Suffering Caused by Insufficient Funding for Legal Aid

The lack of free legal advice has seen family courts increasing represented by people having to act as solicitors and barristers in their own cases ,i.e., litigants-in-person.

“LiPs are a nightmare,” a judge spoke up on condition of anonymity. “99.9% do not understand what is going on in court or outside court; they don’t know a good point from a bad one; they don’t understand the law; they don’t understand what they have to prove and they don’t know how to ask a question. It is my firmly held view that the courts are full of people who would not be there if they had been able to approach a solicitor.”

Parents found themselves forced to struggle alone, trying to navigate a system designed for highly trained professionals at a most emotional and vulnerable time in their lives.

“‘Since drastic cuts to legal aid in April 2013, we have seen children unable to enforce the rights and protections that the law provides to them. Without legal support, they and their families simply cannot navigate the complex legal processes they face, which have life-changing consequences,” said Professor Carolyn Hamilton, Director of Research and International Programmes at Coram Children’s Legal Centre.

In the year before the cuts, from 2012 to 2013, over 570,000 people were given early legal advice. This covered all areas of civil law, including such important daily concerns like family, immigration, welfare benefits, and housing. By 2017-2018, the figure was now only near 140,000.

When the cuts were introduced, the government expected advice agencies and law centers to naturally fill the gap – but they also had their budgets cut. Now all those who would have been given their due access to legal advice before now could only make do by their own bewildered selves or give up entirely.

Another consequence of legal aid cuts was the sharp decline in the number of couples that enter mediation to resolve their differences. Children were often a casualty of such heavily acrimonious exchanges.

“There are many outbreaks of bad behaviour in the family court. That’s why it’s good to have third parties there. For individual parents, it’s unendurable stress. It’s an arcane system and now there’s no one there to explain it to them,” said Penny Scott, a solicitor at Cartridges Law in Exeter and chair of the Law Society’s family law committee.

Deep cuts to legal aid fees for solicitors and barristers have also driven many lawyers out of fields that were formerly covered by legal aid. Deep cuts to legal aid fees for solicitors and barristers have also driven out many lawyers and promising new hires from fields that were formerly covered by legal aid. The nature of legal aid work, with its unpredictable and social hours, and high workload, make it an almost impossible task to combine with their own family life.

This leaves what the Law Society has termed “advice deserts”, large parts of the country where claimants cannot find any experts to consult.

“I would say be careful not to confuse legal aid solicitors with commercial or civil solicitors, who earn far more in general,” said Solicitor Alex Chapman. “My salary is comparable to a policeman or a plumber and we’re not paid quite as handsomely as you might think.”

Hope for the Future

In September of 2018, the Equality and Human Rights Commission (“EHRC”) published a report at the impact of the Legal Aid, Sentencing and Punishment of Offenders Act 2012 (LASPO) since it came into force in 2013. The conclusion has been that it was a pretty terrible affair at all levels.

Yes it has saved the government money, but at the cost of much more human suffering. “Labour helped these devastating legal aid cuts along. Now it’s time to fix it,” said former lord chancellor Charles Falconer.

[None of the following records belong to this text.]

/-- What else a register is, beside its access code: the halves of a 64-bit pair (R16), the words of a timestamp group
(R97; three words for the RTC groups of R539) and a window's data register (R565). -/
inductive Kind where
  | plain | lo | hi | ts | ts3 | tail | win
deriving DecidableEq, Repr

/-- A numeric field clamped to the nearest end: its low bit, its width and its range. -/
structure Clamp where
  lo : Nat
  width : Nat
  min : Nat
  max : Nat
deriving DecidableEq, Repr

/-- One row of a register table: `off` within the block, repeated `n1` times at `s1` and `n2` times at `s2`;
`rw` the bits a write sets, `w1c` the bits a written 1 clears. -/
structure RegRow where
  name : String
  off : Nat
  n1 : Nat
  s1 : Nat
  n2 : Nat
  s2 : Nat
  acc : Acc
  reset : Nat
  rw : Nat
  w1c : Nat
  clamps : List Clamp
  kind : Kind
deriving DecidableEq, Repr

namespace Reg
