/-- A PTP message as the time base sends it (R65). `time` is the timestamp it carries, `turn` the corrected receive stamp of the request
that a one-step response answers, until the response goes on the wire (R88). -/
structure PtpTx where
  slot : Nat
  port : Nat
  kind : PtpTxKind
  udp4 : Bool
  dstMac : Nat
  srcMac : Nat
  dstIp : Word
  srcIp : Word
  ttl : Nat
  dscp : Nat
  ipId : Nat
  twoStep : Bool
  unicast : Bool
  seq : Nat
  domain : Nat
  sdoId : Nat
  requester : Nat
  time : Int
  correction : Int
  turn : Option Int
deriving DecidableEq, Repr

/-- What a transmitted frame holds: bytes from the destination address to the last byte before the FCS, or a PTP message. -/
inductive TxBody where
  | raw (bytes : List Byte)
  | ptp (m : PtpTx)
deriving DecidableEq, Repr

/-- A frame offered to a port or queued on it. `len` counts from the destination address to the FCS; `order` is the order of
enqueue (R113); `job` names the host send a segment belongs to, and which of its segments it is (R114). -/
structure TxFrame where
  cls : TxClass
  len : Nat
  body : TxBody
  order : Nat := 0
  job : Option (Nat × Nat) := none
deriving DecidableEq, Repr

/-- An entry of a PRP pair's duplicate table (R115). -/
structure PrpEntry where
  src : Nat
  seq : Nat
  lanB : Bool
  at_ : Nat
deriving DecidableEq, Repr

/-- One port (R100 to R119): its link state and since when it is UP, whether lock or synchronisation is held, its status bits, the end
of its pause interval, the bytes held in its receive buffer, its four queues and the frame on the wire with its start; on an even port also its PRP
pair's sequence number and duplicate table, oldest entry first. Reset: R117. -/
structure Port where
  link : LinkSt := .disabled
  upSince : Nat := 0
  lock : Bool := false
  anDone : Bool := false
  speedErr : Bool := false
  hiBer : Bool := false
  localFault : Bool := false
  remoteFault : Bool := false
  pausedUntil : Option Nat := none
  rxHeld : Nat := 0
  qAlarm : List TxFrame := []
  qPtp : List TxFrame := []
  qOut : List TxFrame := []
  qHost : List TxFrame := []
  wire : Option TxFrame := none
  wireFrom : Nat := 0
  prpSeq : Nat := 0
  prpTable : List PrpEntry := []
deriving DecidableEq, Repr

/-- The ports, and the frames that units have offered and no port has taken yet, oldest first, with the port each names; `past` holds
the writes of the last millisecond to registers that a frame uses as they stood at its start (R88, R118), oldest first: the DT of
the write, the register and its value before. -/
structure Mac where
  port : List Port := [{}, {}, {}, {}, {}, {}]
  offers : List (Nat × TxFrame) := []
  alarmOffers : List (Nat × TxFrame) := []
  order : Nat := 0
  past : List (Nat × Nat × Word) := []
deriving DecidableEq, Repr

/-! ### Frame intake and berth directory (chapter 04) -/

/-- A directory bank (R126 to R128): stream table, block map and berth entries, as words by byte offset; a word not listed
is zero. Reset: zero (R145). -/
structure Bank where
  streams : List (Nat × Word) := []
  blocks : List (Nat × Word) := []
  berths : List (Nat × Word) := []
deriving DecidableEq, Repr

/-- A frame in the intake queue (R121): its listener, its origin (0 to 5 a port, 6 injected), its source, its UDP payload
(from SYNC to CHK), whether its UDP checksum is zero or right, its arrival time and, for an injected frame, the manifest
that carried it (R124); for a port frame also where it was sent and the frame itself (R105, R146). -/
structure InFrame where
  listener : Nat
  origin : Nat
  srcIp : Word
  srcPort : Nat
  payload : List Byte
  csumOk : Bool
  arrival : Nat
  mid : Option Nat
  dstIp : Word := 0
  dstPort : Nat := 0
  whole : List Byte := []
deriving DecidableEq, Repr

/-- Frame intake and the directory (R120 to R147). `other` is the bank that is not LIVE: STAGE, or OLD while `oldHeld`.
`eff` is E (R141), once it is fixed,
with its second and index; `copying`, `validating` and `pending` the steps of an update; `commitHold` says that PENDING is held by
an accepted commit (R142). Per-berth counters are words by byte offset of window table 3 (R144). `served` lists the banks that an apply
has brought in under each set, with the set's generation and E, so that what one of them has moved stays unobserved until a commit
(R213, R261). -/
structure Bin where
  live : Bank := {}
  other : Bank := {}
  pending : Bool := false
  oldHeld : Bool := false
  copying : Bool := false
  validating : Bool := false
  commitHold : Bool := false
  dirErr : Nat := 0
  eff : Option Nat := none
  effSec : Nat := 0
  effK : Nat := 0
  cnt : List (Nat × Word) := []
  served : List (Nat × Nat × Bank) := []
  fifo : List Nat := []
  intakeQ : List InFrame := []
deriving DecidableEq, Repr

/-! ### Alignment and quays (chapter 05) -/

/-- The values of one berth in a quay (R131, R148): lanes, frequency, ROCOF, analog slots and digital slots with their
placement (R128), the status word (R136) and the measurement instant of the value (R132). -/
structure Entry where
  status : DWord
  phasors : List (Word × Word)
  freq : Word
  rocof : Word
  analogs : List Word
  digitals : List (BitVec 16)
  laneBase : Nat
  anBase : Nat
  dgBase : Nat
  phCurrent : Word
  fnom50 : Bool
  measured : Nat
deriving DecidableEq, Repr

/-- A block as intake hands it off (R138): its berth, its entry, its target instant, its arrival time and DT at the hand-off (R155). -/
structure DataBlock where
  berth : Nat
  entry : Entry
  sec : Nat
  k : Nat
  rate : Nat
  arrival : Nat
  handedAt : Nat
deriving DecidableEq, Repr

/-- Quay states (R153). -/
inductive QuaySt where
  | open_ | provisional | settled | sealed
deriving DecidableEq, Repr

/-- A detector's record in a quay header (R151) and what alignment keeps beside it: whether a task has started
(R164), the outcome that has been decided and is not yet complete (R170), the values used at the snapshot (R166), and the
entries that stood at settlement (R173). -/
structure Det where
  quorum : Bool := false
  incomplete : Bool := false
  quorumCov : Nat := 0
  settleCov : Nat := 0
  snapCount : Nat := 0
  outcome : Nat := 0
  chgCov : Nat := 0
  maxMag : Nat := 0
  maxAng : Nat := 0
  maxDf : Nat := 0
  maxDrf : Nat := 0
  digChg : Bool := false
  nanChg : Bool := false
  lateChange : Bool := false
  quorumAt : Nat := 0
  settledAt : Nat := 0
  routedAt : Nat := 0
  started : Bool := false
  routed : Option Nat := none
  chg : List Nat := []
  used : List (Nat × Entry) := []
  atSettle : List (Nat × Entry) := []
deriving DecidableEq, Repr
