/-- Bytes of an entry of a reduction (R367): RAW, CYC, HRMS by the number of channels, SNAP by the number of lanes. -/
def capEntryLen (r nch lanes : Nat) : Nat :=
  match r with
  | 0 => 4 * nch
  | 1 => 8 + 8 * nch
  | 2 => 8 + 4 * nch
  | _ => 16 + 8 * lanes

/-- Entries a block of a reduction holds: SNAP one, the others as many as fit after the header (R367). -/
def capPerBlock (r nch lanes : Nat) : Nat := if r = 3 then 1 else 4064 / capEntryLen r nch lanes

/-- a / b rounded up. -/
def ceilDiv (a b : Nat) : Nat := (a + b - 1) / b

/-- The configuration set in force at the front end: the one it runs on, or, while it is off, the ACTIVE one. -/
def State.feSetNow (s : State) : CfgSet := if s.fe.mclk then s.fe.set else s.cfg.active

/-- Blocks the selected reductions fill in a time of `ms`, at the rates in force, counting cycles at f_nom (R365, REGION). -/
def State.capNeed (s : State) (c ms : Nat) : Nat :=
  let cfg := (s.reg (Reg.CAP_CH_CFG c)).toNat
  let nch := (maskList 24 (bitsOf cfg 0 24)).length
  let lanes := s.fld (Reg.CAP_CH_SNAP c) 17 9
  let fe := (cfgWord s.feSetNow 0x0A 15 8).toNat
  let fnom := if bitOf fe 1 then 50 else 60
  let rate (r : Nat) : Nat :=
    match r with
    | 0 => if bitOf fe 0 then 160000 else 80000
    | 1 => fnom
    | 2 => 2 * fnom
    | _ => s.tb.grid.rate
  ((List.range 4).map fun r =>
    if bitOf cfg (24 + r) then ceilDiv (ceilDiv (rate r * ms) 1000) (capPerBlock r nch lanes) else 0).sum

/-- Whether the region of channel c overlaps that of another. -/
def State.capOverlap (s : State) (c : Nat) : Bool :=
  (List.range 4).any fun d => d != c && s.capBase c < s.capBase d + s.capBytes d && s.capBase d < s.capBase c + s.capBytes c

/-- ERR of an ARM of channel c (R365): the lowest code that applies, 0 when it is accepted. -/
def State.capArmErr (s : State) (c : Nat) : Nat :=
  let cfg := (s.reg (Reg.CAP_CH_CFG c)).toNat
  let pre := s.fld (Reg.CAP_CH_TIME c) 0 14
  let post := s.fld (Reg.CAP_CH_TIME c) 16 16
  let red := bitsOf cfg 24 4
  let fe := red % 8 != 0
  let first := s.fld (Reg.CAP_CH_SNAP c) 0 17
  let cnt := s.fld (Reg.CAP_CH_SNAP c) 17 9
  let badCfg := red == 0 || (fe && bitsOf cfg 0 24 == 0) || 10000 < pre || post < 1 || 60000 < post ||
    (bitOf red 3 && (cnt < 1 || 500 < cnt || 131072 < first + cnt)) ||
    (List.range 8).any fun e => 9 ≤ bitsOf (byteAt (s.capEntry c e) 0) 0 4
  if (s.capCh c).busy then 1
  else if !s.dramFits (s.capBase c) (s.capBytes c) || s.capOverlap c || 2048 < ((List.range 4).map fun d => s.fld (Reg.CAP_CH_SIZE d) 0 12).sum
      || (!badCfg && s.capRing c < s.capNeed c (pre + post)) then 2
  else if badCfg then 3
  else if fe && !s.fe.running then 4
  else if !s.bit Reg.CAP_CTRL 0 then 5
  else 0

/-! ### FE-based conditions (R368) -/

/-- Whether the front-end condition of a trigger entry holds on the half-cycle RMS values kept (newest first) and the measured
frequency; none for the other TYPEs. -/
def feCondition (e : List Byte) (hrms : List (List Word)) (fm fnom : Rat) : Option Bool :=
  let th := f32Rat (BitVec.ofNat 32 (leAt e 4 4))
  let c := bitsOf (byteAt e 1) 0 5
  let v (i : Nat) : Option Rat := (hrms[i]?).map fun l => f32Rat (nth 0 l c)
  match bitsOf (byteAt e 0) 0 4 with
  | 1 => some ((v 0).any fun x => th ≤ x)
  | 2 => some ((v 0).any fun x => x ≤ th)
  | 3 => some (match v 0, v 2 with | some a, some b => th ≤ absRat (a - b) | _, _ => false)
  | 4 => some (th ≤ absRat (fm - fnom))
  | _ => none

The Bach Commission on the Right to Justice Report recommends a legally enforceable right to access to reasonable legal assistance as part a new Right to Justice Act.

Legal aid is a foundation for a civilized democracy. Without it, people cannot enforce their rights or defend themselves against the state. Legal advice and representation is similar to healthcare – it’s not something you wish to have to use, but should be there when you need it.

Article by Hadaway & Hadaway Family Solicitors in the North East UK.